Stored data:

──────────

-- ==== Sys2Proof/Laws/Codec.lean ====
section
/-! SUPPORT. The codec: which mnemonic an opcode byte spells, what an instruction with an encoding looks like, and reading the operands of
an encoded instruction back (30_encoding.md R103, R110, R112). -/

namespace Sys2Proof

theorem mem_all (m : Mnemonic) : m ∈ Mnemonic.all := by cases m <;> decide

/-- Under an injective map an opcode byte spells its own mnemonic. -/
theorem mnemonicOf_opc {opc : Mnemonic → Byte} (hinj : Function.Injective opc) (m : Mnemonic) :
    mnemonicOf opc (opc m) = some m := by
  obtain ⟨m', hm'⟩ : ∃ m', mnemonicOf opc (opc m) = some m' :=
    Option.isSome_iff_exists.1 (List.find?_isSome.2 ⟨m, mem_all m, by simp⟩)
  have h : opc m' = opc m := by simpa using List.find?_some hm'
  rw [hm', hinj h]

theorem opc_of_mnemonicOf {opc : Mnemonic → Byte} {op : Byte} {m : Mnemonic} (h : mnemonicOf opc op = some m) :
    opc m = op := by
  simpa using List.find?_some h

/-- A byte spells no mnemonic exactly when it is no mnemonic's opcode. -/
theorem mnemonicOf_eq_none {opc : Mnemonic → Byte} {op : Byte} : mnemonicOf opc op = none ↔ ∀ m, opc m ≠ op := by
  refine ⟨fun h m => by simpa using List.find?_eq_none.1 h m (mem_all m), fun h => ?_⟩
  exact List.find?_eq_none.2 fun m _ => by simpa using h m

/-- The default opcode map is injective. -/
theorem opcode_injective : Function.Injective opcode := by
  have self : ∀ m, mnemonicOf opcode (opcode m) = some m := by intro m; cases m <;> rfl
  intro a b h
  have ha := self a
  rw [h, self b] at ha
  exact (Option.some.inj ha).symm

/-- The bytes that spell no mnemonic under the default map. -/
theorem mnemonicOf_opcode_eq_none {op : Byte} : mnemonicOf opcode op = none ↔ 0x2E ≤ op.toNat := by
  revert op
  decide +kernel

/-! ### Maps as data -/

@[simp] theorem OpcodeMap.byte_ofMap (opc : Mnemonic → Byte) : (OpcodeMap.ofMap opc).byte = opc := by
  funext m
  cases m <;> rfl

theorem OpcodeMap.legal_ofMap {opc : Mnemonic → Byte} (h : Function.Injective opc) : (OpcodeMap.ofMap opc).Legal :=
  ⟨List.length_map .., by rw [OpcodeMap.byte_ofMap]; exact h⟩

@[simp] theorem OpcodeMap.byte_standard : OpcodeMap.standard.byte = opcode := OpcodeMap.byte_ofMap opcode

theorem OpcodeMap.legal_standard : OpcodeMap.standard.Legal := OpcodeMap.legal_ofMap opcode_injective

/-! ### Operands -/

theorem wordAt_of_prefix (pre : List Byte) (v : Word) (rest : List Byte) :
    wordAt (pre ++ (wordBytesOf v ++ rest)) pre.length = v := by
  rw [wordAt, List.drop_left, Config.wordBytes_eq, List.take_append_of_le_length (by simp), List.take_of_length_le (by simp)]
  exact ofNat_unbe_wordBytesOf v

theorem wordAt_one (op : Byte) (v : Word) (rest : List Byte) : wordAt (op :: (wordBytesOf v ++ rest)) 1 = v :=
  wordAt_of_prefix [op] v rest

theorem wordAt_two (op r : Byte) (v : Word) (rest : List Byte) : wordAt (op :: r :: (wordBytesOf v ++ rest)) 2 = v :=
  wordAt_of_prefix [op, r] v rest

theorem wordAt_five (op : Byte) (u v : Word) (rest : List Byte) :
    wordAt (op :: (wordBytesOf u ++ (wordBytesOf v ++ rest))) 5 = v := by
  have h := wordAt_of_prefix (op :: wordBytesOf u) v rest
  simpa using h

theorem payload_read (op : Byte) (v : Word) (payload rest : List Byte) (h : v.toNat = payload.length) :
    ((op :: (wordBytesOf v ++ (payload ++ rest))).drop 5).take v.toNat = payload := by
  have h5 : (op :: (wordBytesOf v ++ (payload ++ rest))).drop 5 = payload ++ rest := by
    simp
  rw [h5, h, List.take_left]

/-- A well-formed `Data` stores the length of its payload; every other instruction is well formed. -/
theorem wf_data {length : Word} {payload : List Byte} : (Instr.data length payload).wf = true ↔ length.toNat = payload.length := by
  simp [Instr.wf]

/-- `size(i)` is the length of the encoding. -/
theorem operandBytes_length (i : Instr) (h : i.wf = true) : (operandBytes i).length + 1 = i.size := by
  cases i with
  | data length payload =>
    have := wf_data.1 h
    simp only [operandBytes, List.length_append, wordBytesOf_length, Instr.size, Instr.mnemonic, Mnemonic.format, Format.need,
      Instr.payloadLength, Config.wordBytes_eq]
    omega
  | _ => simp [operandBytes, Instr.size, Instr.mnemonic, Mnemonic.format, Format.need, Instr.payloadLength]

/-- Reading the operands of an encoded instruction gives the instruction back. -/
theorem readOperands_encoded (op : Byte) (i : Instr) (h : i.wf = true) (rest : List Byte) :
    readOperands i.mnemonic (op :: (operandBytes i ++ rest)) = i := by
  cases i with
  | data length payload =>
    have hl := wf_data.1 h
    simp only [readOperands, Instr.mnemonic, operandBytes, List.append_assoc, wordAt_one, payload_read op length payload rest hl]
  | copyCodeMemory s n =>
    simp only [readOperands, Instr.mnemonic, operandBytes, List.append_assoc, wordAt_one, wordAt_five]
  | setRegister r v =>
    simp only [readOperands, Instr.mnemonic, operandBytes, List.cons_append, wordAt_two, byteAt, List.getD_cons_succ,
      List.getD_cons_zero]
  | _ =>
    simp only [readOperands, Instr.mnemonic, operandBytes, List.cons_append, List.nil_append, wordAt_one, byteAt,
      List.getD_cons_succ, List.getD_cons_zero]

theorem encodeWith_some {opc : Mnemonic → Byte} {i : Instr} {bytes : List Byte} :
    encodeWith opc i = some bytes ↔ i.wf = true ∧ bytes = opc i.mnemonic :: operandBytes i := by
  by_cases h : i.wf = true <;> simp [encodeWith, h, eq_comm]

/-- The mnemonic of the instruction that is read is the one it was read for. -/
@[simp] theorem readOperands_mnemonic (m : Mnemonic) (buf : List Byte) : (readOperands m buf).mnemonic = m := by
  cases m <;> rfl

/-- What the decoder answering an instruction says. -/
theorem decodeWith_instr {opc : Mnemonic → Byte} {buf : List Byte} {i : Instr} (h : decodeWith opc buf = .instr i) :
    ∃ op tail, buf = op :: tail ∧ mnemonicOf opc op = some i.mnemonic ∧ i = readOperands i.mnemonic buf ∧
      i.mnemonic.format.need ≤ buf.length ∧ i.size ≤ buf.length := by
  unfold decodeWith at h
  split at h
  · cases h
  · next op tail =>
    split at h
    · cases h
    · next m hm =>
      split at h
      · cases h
      · next h1 =>
        split at h
        · cases h
        · next h2 =>
          injection h with h
          subst h
          exact ⟨op, tail, rfl, by rw [hm, readOperands_mnemonic], by rw [readOperands_mnemonic],
            by rw [readOperands_mnemonic]; omega, by omega⟩

/-- The operand bytes of a word that was read are the bytes it was read from. -/
theorem wordBytesOf_wordAt {buf : List Byte} {k : Nat} (h : k + 4 ≤ buf.length) :
    wordBytesOf (wordAt buf k) = (buf.drop k).take 4 := by
  have hl : ((buf.drop k).take 4).length = 4 := by simp; omega
  have hlt := unbe_lt ((buf.drop k).take 4)
  rw [hl] at hlt
  have hb := be_unbe ((buf.drop k).take 4)
  rw [hl] at hb
  rw [wordBytesOf, wordAt, Config.wordBytes_eq, BitVec.toNat_ofNat, Nat.mod_eq_of_lt (by simpa using hlt), hb]

end Sys2Proof
end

──────────

Word for word, write out all of the data above.

-- ==== Sys2Proof/Laws/Codec.lean ====
section
/-! SUPPORT. The codec: which mnemonic an opcode byte spells, what an instruction with an encoding looks like, and reading the operands of
an encoded instruction back (30_encoding.md R103, R110, R112). -/

namespace Sys2Proof

theorem mem_all (m : Mnemonic) : m ∈ Mnemonic.all := by cases m <;> decide

/-- Under an injective map an opcode byte spells its own mnemonic. -/
theorem mnemonicOf_opc {opc : Mnemonic → Byte} (hinj : Function.Injective opc) (m : Mnemonic) :
    mnemonicOf opc (opc m) = some m := by
  obtain ⟨m', hm'⟩ : ∃ m', mnemonicOf opc (opc m) = some m' :=
    Option.isSome_iff_exists.1 (List.find?_isSome.2 ⟨m, mem_all m, by simp⟩)
  have h : opc m' = opc m := by simpa using List.find?_some hm'
  rw [hm', hinj h]

theorem opc_of_mnemonicOf {opc : Mnemonic → Byte} {op : Byte} {m : Mnemonic} (h : mnemonicOf opc op = some m) :
    opc m = op := by
  simpa using List.find?_some h

/-- A byte spells no mnemonic exactly when it is no mnemonic's opcode. -/
theorem mnemonicOf_eq_none {opc : Mnemonic → Byte} {op : Byte} : mnemonicOf opc op = none ↔ ∀ m, opc m ≠ op := by
  refine ⟨fun h m => by simpa using List.find?_eq_none.1 h m (mem_all m), fun h => ?_⟩
  exact List.find?_eq_none.2 fun m _ => by simpa using h m

/-- The default opcode map is injective. -/
theorem opcode_injective : Function.Injective opcode := by
  have self : ∀ m, mnemonicOf opcode (opcode m) = some m := by intro m; cases m <;> rfl
  intro a b h
  have ha := self a
  rw [h, self b] at ha
  exact (Option.some.inj ha).symm

/-- The bytes that spell no mnemonic under the default map. -/
theorem mnemonicOf_opcode_eq_none {op : Byte} : mnemonicOf opcode op = none ↔ 0x2E ≤ op.toNat := by
  revert op
  decide +kernel

/-! ### Maps as data -/

@[simp] theorem OpcodeMap.byte_ofMap (opc : Mnemonic → Byte) : (OpcodeMap.ofMap opc).byte = opc := by
  funext m
  cases m <;> rfl

theorem OpcodeMap.legal_ofMap {opc : Mnemonic → Byte} (h : Function.Injective opc) : (OpcodeMap.ofMap opc).Legal :=
  ⟨List.length_map .., by rw [OpcodeMap.byte_ofMap]; exact h⟩

@[simp] theorem OpcodeMap.byte_standard : OpcodeMap.standard.byte = opcode := OpcodeMap.byte_ofMap opcode

theorem OpcodeMap.legal_standard : OpcodeMap.standard.Legal := OpcodeMap.legal_ofMap opcode_injective

/-! ### Operands -/

theorem wordAt_of_prefix (pre : List Byte) (v : Word) (rest : List Byte) :
    wordAt (pre ++ (wordBytesOf v ++ rest)) pre.length = v := by
  rw [wordAt, List.drop_left, Config.wordBytes_eq, List.take_append_of_le_length (by simp), List.take_of_length_le (by simp)]
  exact ofNat_unbe_wordBytesOf v

theorem wordAt_one (op : Byte) (v : Word) (rest : List Byte) : wordAt (op :: (wordBytesOf v ++ rest)) 1 = v :=
  wordAt_of_prefix [op] v rest

theorem wordAt_two (op r : Byte) (v : Word) (rest : List Byte) : wordAt (op :: r :: (wordBytesOf v ++ rest)) 2 = v :=
  wordAt_of_prefix [op, r] v rest

theorem wordAt_five (op : Byte) (u v : Word) (rest : List Byte) :
    wordAt (op :: (wordBytesOf u ++ (wordBytesOf v ++ rest))) 5 = v := by
  have h := wordAt_of_prefix (op :: wordBytesOf u) v rest
  simpa using h

theorem payload_read (op : Byte) (v : Word) (payload rest : List Byte) (h : v.toNat = payload.length) :
    ((op :: (wordBytesOf v ++ (payload ++ rest))).drop 5).take v.toNat = payload := by
  have h5 : (op :: (wordBytesOf v ++ (payload ++ rest))).drop 5 = payload ++ rest := by
    simp
  rw [h5, h, List.take_left]

/-- A well-formed `Data` stores the length of its payload; every other instruction is well formed. -/
theorem wf_data {length : Word} {payload : List Byte} : (Instr.data length payload).wf = true ↔ length.toNat = payload.length := by
  simp [Instr.wf]

/-- `size(i)` is the length of the encoding. -/
theorem operandBytes_length (i : Instr) (h : i.wf = true) : (operandBytes i).length + 1 = i.size := by
  cases i with
  | data length payload =>
    have := wf_data.1 h
    simp only [operandBytes, List.length_append, wordBytesOf_length, Instr.size, Instr.mnemonic, Mnemonic.format, Format.need,
      Instr.payloadLength, Config.wordBytes_eq]
    omega
  | _ => simp [operandBytes, Instr.size, Instr.mnemonic, Mnemonic.format, Format.need, Instr.payloadLength]

/-- Reading the operands of an encoded instruction gives the instruction back. -/
theorem readOperands_encoded (op : Byte) (i : Instr) (h : i.wf = true) (rest : List Byte) :
    readOperands i.mnemonic (op :: (operandBytes i ++ rest)) = i := by
  cases i with
  | data length payload =>
    have hl := wf_data.1 h
    simp only [readOperands, Instr.mnemonic, operandBytes, List.append_assoc, wordAt_one, payload_read op length payload rest hl]
  | copyCodeMemory s n =>
    simp only [readOperands, Instr.mnemonic, operandBytes, List.append_assoc, wordAt_one, wordAt_five]
  | setRegister r v =>
    simp only [readOperands, Instr.mnemonic, operandBytes, List.cons_append, wordAt_two, byteAt, List.getD_cons_succ,
      List.getD_cons_zero]
  | _ =>
    simp only [readOperands, Instr.mnemonic, operandBytes, List.cons_append, List.nil_append, wordAt_one, byteAt,
      List.getD_cons_succ, List.getD_cons_zero]

theorem encodeWith_some {opc : Mnemonic → Byte} {i : Instr} {bytes : List Byte} :
    encodeWith opc i = some bytes ↔ i.wf = true ∧ bytes = opc i.mnemonic :: operandBytes i := by
  by_cases h : i.wf = true <;> simp [encodeWith, h, eq_comm]

/-- The mnemonic of the instruction that is read is the one it was read for. -/
@[simp] theorem readOperands_mnemonic (m : Mnemonic) (buf : List Byte) : (readOperands m buf).mnemonic = m := by
  cases m <;> rfl

/-- What the decoder answering an instruction says. -/
theorem decodeWith_instr {opc : Mnemonic → Byte} {buf : List Byte} {i : Instr} (h : decodeWith opc buf = .instr i) :
    ∃ op tail, buf = op :: tail ∧ mnemonicOf opc op = some i.mnemonic ∧ i = readOperands i.mnemonic buf ∧
      i.mnemonic.format.need ≤ buf.length ∧ i.size ≤ buf.length := by
  unfold decodeWith at h
  split at h
  · cases h
  · next op tail =>
    split at h
    · cases h
    · next m hm =>
      split at h
      · cases h
      · next h1 =>
        split at h
        · cases h
        · next h2 =>
          injection h with h
          subst h
          exact ⟨op, tail, rfl, by rw [hm, readOperands_mnemonic], by rw [readOperands_mnemonic],
            by rw [readOperands_mnemonic]; omega, by omega⟩

/-- The operand bytes of a word that was read are the bytes it was read from. -/
theorem wordBytesOf_wordAt {buf : List Byte} {k : Nat} (h : k + 4 ≤ buf.length) :
    wordBytesOf (wordAt buf k) = (buf.drop k).take 4 := by
  have hl : ((buf.drop k).take 4).length = 4 := by simp; omega
  have hlt := unbe_lt ((buf.drop k).take 4)
  rw [hl] at hlt
  have hb := be_unbe ((buf.drop k).take 4)
  rw [hl] at hb
  rw [wordBytesOf, wordAt, Config.wordBytes_eq, BitVec.toNat_ofNat, Nat.mod_eq_of_lt (by simpa using hlt), hb]

end Sys2Proof
end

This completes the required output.